One cannot doubt that the Mycenaeans strongly recognized the power of the [great] goddess, and of the gods of local towns, and that to them, as to the Minoans or later Greeks, such divine figures could appear in many aspects: regal, benevolent, threatening, remote, protective. Their artistic expression of such feelings is weak, however, and clouded behind borrowed conventions.

The last sentence is a give-away. Mycenaean art is largely unrevealing of religious attitudes and one may therefore legitimately doubt just about every common-sensical statement by modern writers about them. When Mrs. Vermeule goes on to say that “the Linear B texts are rich in religion,” she is resorting to an ambiguity, for as her own summary of the texts shows, they provide names of divinities (often puzzling), lists of offerings, and some vague indications of property and personnel relations among priests and priestesses. Not much religion in that, just as her section headed “A Normal Empire Funeral” turns out to be nothing but an enumeration of objects and of the position of the corpse, plus a bit about how old bones were swept aside to make way for the new. Lord William Taylour properly notes how hopeless it would be to attempt to understand the Christian religion from comparable evidence.

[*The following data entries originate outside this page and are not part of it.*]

/-- The input of function f from the main converter, in half codes of 1.2 V / 4096 (R267, R323); 0 for functions without
interim cover. -/
def State.coverIn (s : State) (f : Nat) : Int :=
  if 96 ≤ f ∧ f < 112 then (if s.gb (F.CMP_CTL_ATTEN f) then 3 else 6) * s.mcCode (54 + f % 8)
  else 2 * (if f = 112 ∨ f = 113 then 2 * s.mcCode 71
    else if f = 114 then s.mcCode 75
    else if f = 115 then 2048 + 1600 * (s.mcCode 73 - s.mcCode 71)
    else if f = 116 then 2048 + 1600 * (s.mcCode 74 - s.mcCode 71)
    else if f = 117 then 2 * s.mcCode 73
    else if f = 118 then 2 * s.mcCode 74
    else if f = 119 then 2 * s.mcCode 72
    else 0)

/-- VH of comparator c in thirtieths of a code of 1.2 V / 4096 (R268): 5 mV is 512 of them. -/
def State.hystOf (s : State) (c : Nat) : Int :=
  let h : Int := match s.g (F.CMP_CTL_HYST c) with | 0 => 0 | 1 => 512 | 2 => 1024 | _ => 2048
  if s.gb (F.CMP_CTL_RANGE c) then 2 * h else h

/-- VDAC of comparator c in thirtieths of a code of 1.2 V / 4096 (R268). -/
def State.vdacOf (s : State) (c : Nat) : Int :=
  (if s.gb (F.CMP_CTL_RANGE c) then 240 else 120) * s.g (F.CMP_DAC_DACNOW c)

/-- What an input of v thirtieths makes of an output `out` at function f (R268): above, below, and in band. -/
def State.senseOut (s : State) (f : Nat) (v : Int) (out : Bool) : Bool :=
  if senseBelow f then
    if v < s.vdacOf f then true else if s.vdacOf f + s.hystOf f < v then false else out
  else
    if s.vdacOf f < v then true else if v < s.vdacOf f - s.hystOf f then false else out

/-- The interim cover of function f evaluates its own reading (R291, R297). -/
def State.coverOut (s : State) (f : Nat) : Bool :=
  if f < 48 then (s.phase.toList.getD f PhaseState.reset).digOc
  else if f < 96 then false
  else s.senseOut f (15 * s.coverIn f) (s.gb (F.CMP_STATUS_OUT f))

/-! ### Events -/

/-- One event of the fault manager: FID, scope, the channel it names (type of R294, index), the reading it reports, and
whether it adds a strike or is permanent at once. -/
structure FmEvent where
  fid : Nat
  rail : Option (Fin 8)
  phase : Option (Fin 48)
  chan : Option (Nat × Nat)
  value : Option Int
  strike : Bool
  perm : Bool
  /-- Fixed class that overrides FM_CLASS, for sources set elsewhere (R275). -/
  cls : Option Nat
  deriving DecidableEq, Repr

/-- An event of device scope. -/
def devEvent (fid : Nat) : FmEvent := ⟨fid, none, none, none, none, false, false, none⟩

/-- An event of rail scope. -/
def railEvent (fid : Nat) (k : Fin 8) : FmEvent := ⟨fid, some k, none, none, none, false, false, none⟩

/-- An event of phase scope: it names the phase's channel. -/
def phEvent (fid : Nat) (n : Fin 48) (k : Option (Fin 8)) (strike perm : Bool) : FmEvent :=
  ⟨fid, k, some n, some (1, n.val), none, strike, perm, none⟩

/-- An event of a comparator (2), converter (3), lane (4) or PLL (5). -/
def chanEvent (fid t i : Nat) (strike perm : Bool) : FmEvent :=
  ⟨fid, none, none, some (t, i), none, strike, perm, none⟩

/-- A source of phase scope (R275). -/
def isPhaseFid (fid : Nat) : Bool := fid = 1 || (3 ≤ fid && fid ≤ 6)

/-- A source of rail scope (R275). -/
def isRailFid (fid : Nat) : Bool := fid = 2 || (7 ≤ fid && fid ≤ 10) || (12 ≤ fid && fid ≤ 15)

/-- The class of a FID for rail k: FM_CLASS, OL[k].FECLS for FOLLOWERR, INK[k].CTL for SENSELOST (R275). -/
def State.classOf (s : State) (fid : Nat) (k : Option (Fin 8)) : Nat :=
  let own := getBits (s.word (A.FM_CLASS (fid / 8))) (4 * (fid % 8)) 4
  match fid, k with
  | 0x09, some k => s.g (F.OL_FECLS_FECLASS k.val)
  | 0x0D, some k => s.g (F.INK_CTL_SLCLASS k.val)
  | _, _ => own

/-! ### Responses -/

/-- A member of an ordering group latched: with GFAULT 1 the group stops and GEN is cleared, else GBLOCK (R209). -/
def groupLatched (k : Fin 8) (s : State) : State :=
  if s.gb (F.RAIL_SEQCTL_INGRP k.val) then
    let g := s.g (F.RAIL_SEQCTL_SEQGRP k.val)
    if s.gb (F.SEQGRP_CTL_GFAULT g) then noteGen (Fin.ofNat 4 g) (s.gb (F.SEQGRP_CTL_GEN g)) (s.pb (F.SEQGRP_CTL_GEN g) false)
    else if s.gb (F.SEQGRP_CTL_GEN g) then s.pb (F.SEQGRP_STATUS_GBLOCK g) true else s
  else s

/-- A hold-off that latched phase n in this very SYS cycle (8 tb) gives way to the response that disables the rail (R278,
R297). -/
def releaseSameCycle (n : Fin 48) (s : State) : State :=
  match (s.ph n).holdAt with
  | some c =>
    if s.gb (F.FM_PH_STAT_PHOFFACT n.val) && c / 128 == s.clock / 128 then
      unlatchPhase n (s.pb (F.FM_PH_STAT_PHOFFACT n.val) false)
    else s
  | none => s

/-- Rail k is disabled at once by a response (R284) into a state; with OVLOW 1 a RAILOV disable holds its phases
low-side on while C96 + k is tripped, those of a group FORCEOFF holds apart (R47). -/
def respondDisable (fid : Nat) (st : SeqState) (k : Fin 8) (s : State) : State :=
  let phs := s.ringTail k
  let s1 := forEach (fun s n => releaseSameCycle n s) phs (stopRail true st k s)
  updateSmods (if fid = 7 && s.gb (F.FM_RAIL_PROT_OVLOW k.val) && s.enabled k && s.fnOut (96 + k.val) then
      forEach (fun s n => if s.gb (F.STAGEGRP_CFG_FORCEOFF (groupOf n.val)) then s else phLow n s) phs (s1.modPr k fun p => { p with ovLow := true })
    else s1)

/-- STANDBY and RUN follow the rails (R17, R19). -/
def updateDev (s : State) : State :=
  match s.dev with
  | .standby => if s.anyEnabled then s.setDev .run else s
  | .run => if s.anyEnabled then s else s.setDev .standby
  | _ => s

/-- The rail actions of a class 5 response (R284). -/
def safeRail (fid : Nat) (own : Option (Fin 8)) (s : State) (k : Fin 8) : State :=
  match s.st k with
  | .off => s
  | .latched => s
  | .delay | .hiccup => enterState k .off s
  | _ =>
    if own = some k || s.gb (F.FM_RAIL_PROT_SAFEIMM k.val) then respondDisable fid .off k s
    else
      let s1 := if s.st k = .stopping then s else enterState k .stopping s
      (s1.modPr k fun p => { p with safeStop := true }).modTr k fun t =>
        { t with holdDe := t.holdDe || s.gb (F.RAIL_SEQCTL_STOPDE k.val) }

/-- A class 5 response enters SAFE; in LOCKDOWN the rail actions apply and SAFEACT is set (R19, R22, R284). -/
def enterSafe (fid : Nat) (own : Option (Fin 8)) (s : State) : State :=
  match s.dev with
  | .lockdown => (forAll (safeRail fid own) s).pb F.DEVICE_STATUS_SAFEACT true
  | .standby | .run | .boot =>
    let s1 := forAll (safeRail fid own) s
    let s2 := (discardStaging false (s1.setDev .safe)).p F.FM_STATUS_SAFEFID fid
    let s3 := deviceCause 29 s2
    queueRecord (makeRecord 8 [byte 4, byte fid] s3) true false s3
  | .safe => forAll (safeRail fid own) s
  | .off => s

/-- Entry to LOCKDOWN (R19, R22): staging of every master but SUP is discarded, DEVSTATE set, the entry recorded. -/
def enterLockdown (s : State) : State :=
  match s.dev with
  | .standby | .run | .safe =>
    let s1 := deviceCause 29 (discardStaging true (s.setDev .lockdown))
    record 8 [byte 5, byte (s1.g F.FM_STATUS_SAFEFID)] s1
  | _ => s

Yet more could be done, at least on some topics. Thus, there is a considerable literature that could have been drawn upon for a study of graves and their contents, and for possible inferences. There is, for example, the fundamental distinction between grave-goods intended for the sole use of the deceased and monuments above ground directed to the survivors and to subsequent generations. Professor Erwin Panofsky has just published a brilliant long essay, Tomb Sculpture, in which he offers a most subtle analysis of how this distinction is reflected in the monuments from ancient Egypt to Bernini. Professor Vermeule is aware of the distinction, of course, but it does not actively concern her nor inform her discussion of burial practices, religion, or art. And similarly with the so-called fertility idols or land tenure or trade or chieftainship.

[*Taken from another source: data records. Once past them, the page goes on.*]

/-- The values a popped entry brings, and whether it passed its check (R195, R197). In LOCKDOWN set-points and commanded margins
stay (R22): a SET or MARGIN that was queued before is discarded as one that fails its check (DESIGN CHOICE, log entry 98). -/
def takeEntry (k : Fin 8) (e : QEntry) (s : State) : State × Bool :=
  let hi := e.data.toNat / 65536
  let kind := e.met.toNat / 4096
  match if s.dev = .lockdown && kind ≤ 2 then 0 else kind with
  | 1 =>
    if s.inLimits k.val hi && s.inLimits k.val (hi + s.gi (F.RAIL_CMARGNOW_CMARG k.val)) then
      ((s.p (F.RAIL_REFNOW_VCMD k.val) hi).modTr k fun t => { t with slewOvr := e.data.toNat % 65536 }, true)
    else (s, false)
  | 2 =>
    if s.inLimits k.val (s.g (F.RAIL_REFNOW_VCMD k.val) + toSigned 16 hi) then
      ((s.p (F.RAIL_CMARGNOW_CMARG k.val) hi).modTr k fun t => { t with slewOvr := 0 }, true)
    else (s, false)
  | 3 => (s.pb (F.RAIL_TSTAT_REQON k.val) true, true)
  | 4 => (s.pb (F.RAIL_TSTAT_REQON k.val) false, true)
  | _ => (s, false)

/-- The pending entries a passed entry supersedes (R235): those of the same endpoint silently; a pending SET or MARGIN of
another source, when a SET or MARGIN is popped, as REVOKED. -/
def supersede (k : Fin 8) (e : QEntry) (s : State) : State :=
  let setpt := e.met.toNat / 4096 ≤ 2
  let tr := (s.ra k).tr
  let s1 := s.modTr k fun t => { t with onOff := t.onOff.filter fun x => !sameSource x.tag e.tag }
  match tr.trans with
  | none => s1
  | some x =>
    if sameSource x.tag e.tag then s1.modTr k fun t => { t with trans := some { x with tag := 0 } }
    else if setpt then entryRevoked x.tag k s1 else s1

/-- At its pop a passed entry supersedes what is still pending; a superseded transition never arrives (R198, R235). -/
def popSupersede (k : Fin 8) (e : QEntry) (ok : Bool) (s : State) : State :=
  if !ok then s
  else
    let s1 := supersede k e s
    if e.met.toNat / 4096 ≤ 2 && (s1.ra k).tr.trans.isSome then
      (s1.modTr k fun t => { t with trans := none }).inc (F.RAIL_TCNT_SUPERSEDED k.val)
    else s1

/-- Reports framed before a transition's arrival do not count (R178). -/
def dropReports (k : Fin 8) (s : State) : State :=
  s.modOl k fun o => { o with freshH := false, reports := [], smin := none, sminL := none }

/-- A popped SET or MARGIN is a set-point command for Horizon and the Ephemeris, whether or not it passes its check (R181, R190,
R197). -/
def setPointCommand (k : Fin 8) (s : State) : State :=
  let s1 := marginZero k s
  if s1.gb (F.EPH_CTL_SPMODE k.val) then clearTable k s1 else s1

/-- What becomes of a popped entry, in the state this window's sequencing leaves (R29, R197, R198, R235); ARRV stands until the next
SET or MARGIN is popped, one that is discarded too. -/
def bookEntry (k : Fin 8) (e : QEntry) (ok : Bool) (s : State) : State :=
  if !ok then
    discardEntry k e.tag (if 1 ≤ e.met.toNat / 4096 ∧ e.met.toNat / 4096 ≤ 2 then
        setPointCommand k (s.pb (F.RAIL_TSTAT_ARRV k.val) false) else s)
  else
    let kind := e.met.toNat / 4096
    let t : Trans := ⟨e.tag, e.met⟩
    if kind ≤ 2 then
      let s1 := dropReports k <| setPointCommand k (((s.modTr k fun r => { r with trans := some t }).pb
        (F.RAIL_TSTAT_TRANS k.val) true).pb (F.RAIL_TSTAT_ARRV k.val) false)
      if s1.st k = .ramp || s1.st k = .on then s1 else transArrives k s1
    else
      let here := if kind = 3 then s.st k == .on else s.st k == .off
      if here then entryArrived e.tag k s else s.modTr k fun r => { r with onOff := r.onOff ++ [t] }

/-! ### Requests and ordering groups (R202, R209) -/

/-- The members of ordering group g. -/
def State.members (s : State) (g : Nat) : List (Fin 8) :=
  (allFin 8).filter fun k => s.gb (F.RAIL_SEQCTL_INGRP k.val) && s.g (F.RAIL_SEQCTL_SEQGRP k.val) == g

/-- A member counts as OFF for a group stop (R209). -/
def State.groupOff (s : State) (g : Nat) (k : Fin 8) : Bool :=
  s.st k == .off || (s.st k == .latched && s.gb (F.SEQGRP_CTL_GFAULT g))

/-- The ordering group calls for rail k: all members while GEN is 1; after it, a running member until every member of
higher SEQORD is in OFF (R209). -/
def State.groupCalls (s : State) (k : Fin 8) : Bool :=
  let g := s.g (F.RAIL_SEQCTL_SEQGRP k.val)
  if s.genAt (Fin.ofNat 4 g) then true
  else
    match s.st k with
    | .wake | .ramp | .on =>
      !((s.members g).filter fun j => decide (s.g (F.RAIL_SEQCTL_SEQORD k.val) < s.g (F.RAIL_SEQCTL_SEQORD j.val))).all
        (s.groupOff g)
    | _ => false

/-- The enable request of rail k in force at the present boundary (R27, R202). -/
def State.request (s : State) (k : Fin 8) : Bool :=
  let en := s.enAt k
  let on := s.gb (F.RAIL_TSTAT_REQON k.val)
  match s.g (F.RAIL_SEQCTL_ENMODE k.val) with
  | 0 => on
  | 1 => en
  | 2 => en && on
  | _ => s.gb (F.RAIL_SEQCTL_INGRP k.val) && s.groupCalls k

/-- Members of lower SEQORD of rail k's group, none outside a group. -/
def State.lower (s : State) (k : Fin 8) : List (Fin 8) :=
  if s.gb (F.RAIL_SEQCTL_INGRP k.val) then
    (s.members (s.g (F.RAIL_SEQCTL_SEQGRP k.val))).filter fun j =>
      decide (s.g (F.RAIL_SEQCTL_SEQORD j.val) < s.g (F.RAIL_SEQCTL_SEQORD k.val))
  else []

/-- The group's turn of rail k is reached (R209). -/
def State.turn (s : State) (k : Fin 8) : Bool := (s.lower k).all fun j => s.gb (F.RAIL_TSTAT_PG j.val)

/-- A start that waits on a latched member sets GBLOCK (R209). -/
def blockCheck (k : Fin 8) (s : State) : State :=
  if !s.turn k && (s.lower k).any (fun j => s.st j == .latched) then
    s.pb (F.SEQGRP_STATUS_GBLOCK (s.g (F.RAIL_SEQCTL_SEQGRP k.val))) true
  else s

/-! ### Enabling a rail (R204, R205, R248) -/

/-- A phase test ends (R263): TESTRES from the readings of its second half, where it reached it; the phase returns to the
role it held before, and a TEST message goes out. -/
def endTest (n : Fin 48) (s : State) : State :=
  let r := s.rl n
  if r.role ≠ .test then s
  else
    let res := if r.stuck then 3
      else if r.testCnt = 0 then s.g (F.PHASE_ROLE_TESTRES n.val)
      else if (s.g F.INK_TEST_TESTIMIN : Int) * 64 * r.testCnt ≤ r.testSum then 1 else 2
    let s1 := (phOff n s).p (F.PHASE_ROLE_TESTRES n.val) res
    let s2 := changeRole n r.before 0 (s1.modRl n fun r => { r with testRun := 0, testSum := 0, testCnt := 0, stuck := false })
    q15Put .health (inkMessage 6 (some n) (s2.msgRail n) 0 0 res s2)

/-- P0 of a start (R205). -/
def State.p0 (s : State) (k : Fin 8) : Int :=
  if s.gb (F.RAIL_SEQCTL_PREBIAS k.val) then
    let v := s.gi (F.MC_CH_DATA_VALUE (54 + k.val))
    if v < 500 then 0 else min v (s.target k.val)
  else 0

/-- The conditions on the graph and the ring under which a rail is enabled (R143, R204). -/
def State.canEnable (s : State) (k : Fin 8) : Bool :=
  s.gvalid k.val && s.g (F.RAIL_SEQ_RINGLEN k.val) != 0 && (s.ra k).gr.home.isSome

/-- The registers of rail k at its enable: no hand-over offset, no trim, no margin, no COAST (R130, R150, R151, R158,
R173, R179). -/
def clearAtEnable (k : Fin 8) (s : State) : State :=
  let s1 := ((s.p (F.OL_HZNOW_MARGIN k.val) 0).p (F.OL_STATUS_GOODCNT k.val) 0).pb (F.OL_STATUS_CLACT k.val) false
  let s2 := (s1.p (F.RAIL_LOCKSTAT_TRIM k.val) 0).p (F.RAIL_MSTAT_EFFMODE k.val) 1
  let s3 := ((s2.pb (F.GRAPH_CTL_COAST k.val) false).pb (F.GRAPH_STATUS_COASTING k.val) false).p
    (F.GRAPH_STATUS_COASTN k.val) 0
  let s4 := s3.pb (F.GRAPH_STATUS_SELNOW k.val) (s3.branchReq k)
  s4.setWord (A.GRAPH_YOUT k.val) (s4.word (A.GRAPH_YINIT k.val))

/-- At an enable the period in force is measured against the rail's sample time: PINC, or an absent period (R184, R188). -/
def fitPeriod (k : Fin 8) (s : State) : State :=
  match (s.ra k).ep.t with
  | none => s
  | some t =>
    if 16 * s.ts k.val ≤ t then s.p (F.EPH_PINC_PINC k.val) (ceilDiv (2 ^ 32 * s.ts k.val) (max 1 t))
    else s.pb (F.EPH_STATUS_ELOST k.val) true

/-- The state of rail k beside its registers at its enable; a rail in a lane move stays in it (R164). -/
def freshRail (k : Fin 8) (ring : List (Fin 48)) (s : State) : State :=
  let y := s.word (A.GRAPH_YINIT k.val)
  let p0 := s.p0 k
  let s1 := s.modMd k fun m => { ModState.reset with vsetc := m.vsetc, vinc := m.vinc }
  let s2 := s1.modGr k fun g => { GraphState.reset with
    place := g.place, moveTo := g.moveTo, copied := g.copied, spread := g.spread, noLane := g.noLane, mark := true,
    y := y, x := g.x, win := g.win, winNeg := g.winNeg }
  let s3 := s2.modOl k fun o => { OuterState.reset with
    droopR := o.droopR, droopE := o.droopE, out1 := o.out1, out3 := o.out3, capLowSent := o.capLowSent, reported := o.reported, joined := Vector.ofFn fun n => ring.contains n }
  let s4 := fitPeriod k (s3.modEp k fun e => { e with zero := true })
  let s5 := s4.modTr k fun t => { t with p := uOf p0, v := 0, a := 0, meff := 0, pgSeen := false, ramp := 0, wake := 0,
                                         grace := none, holdDe := s4.gb (F.RAIL_SEQCTL_PREBIAS k.val) }
  forEach (fun s n => (s.pi (F.OLPH_TRIM_BTRIM n.val) 0)) ring (showStates k s5)

/-- Rail k is enabled (R204 step 2): tests of its phases end, its whole working pool becomes ACTIVE, its blocks start and
STATE becomes WAKE; where the graph or the ring no longer allows it, STATE becomes OFF with ENBLK. -/
def enableRail (k : Fin 8) (s : State) : State :=
  if !s.canEnable k then enterState k .off (s.pb (F.RAIL_TSTAT_ENBLK k.val) true)
  else
    let s1 := forAll (n := 48) (fun s n => if s.railOf n.val = some k then endTest n s else s) s
    let pool := (s1.ra k).ink.base.filter fun n => (s1.rl n).role != .retired
    let s2 := forEach (fun s n => changeRole n .active 0 s) pool s1
    let s3 := s2.modInk k fun i => { i with want := none, rewrite := none, ret := [], promo := [] }
    let s4 := freshRail k pool (clearAtEnable k (writeRing k pool s3))
    let s5 := forEach (fun s n => startPhase n s) pool s4
    let s6 := s5.pb (F.RAIL_MSTAT_DEACT k.val) (s5.deAtEnable k)
    updateSmods (settleLock k (enterState k .wake s6))

/-! ### The sequencer (R204-R208) -/

/-- The longest WAKE of the groups of rail k's ring, in ns. -/
def State.wakeNs (s : State) (k : Fin 8) : Nat :=
  ((s.ring k).map fun n => s.g (F.STAGEGRP_CFG_WAKE (groupOf n.val)) * 1000).foldl max 0

/-- Every group of rail k's ring is awake, or its wake time has passed in samples of the rail. -/
def State.ringAwake (s : State) (k : Fin 8) : Bool :=
  ((s.ring k).all fun n => s.awake (groupOf n.val)) || decide (s.wakeNs k ≤ (s.ra k).tr.wake * s.ts k.val)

In one of her too rare incursions into Crete, Mrs. Vermeule makes an important contribution to the current controversy about the dating of the great final phase at Cnossus and its destruction. This she does by what may be called a strictly archaeological argument, reexamining the Marine and Palace styles of pottery and drawing a modified sequential scheme. But there are large areas of human thought and activity which are impervious to archaeological argument, and then fantasy is allowed to roam. I find it pretty difficult, for example, to imagine any group behaving as Mrs. Vermeule suggests the people of Cnossus behaved under a take-over from the mainland.

There may have been little sense of “nationality” or race distinction in men’s awareness then; a man came from Mycenae or Sidon or Knossos or Kition as a potential contributor to mixed communities, with recognition of his special background but no particular prejudice. If a Mycenaean captain of soldiers became “Minos” at Knossos, the event may have been experienced by Cretans as interesting rather than threatening, so long as traditions and religion were not violated, and the town continued prosperous.

That one word “became” early in the final sentence evades most of the questions. And everything we know about archaic attitudes to outsiders, individually or en masse, suggests that, if one must speculate, this is probably the wrong direction altogether. Lord William Taylour seems to have a better instinct in these matters, and certainly a sounder skepticism.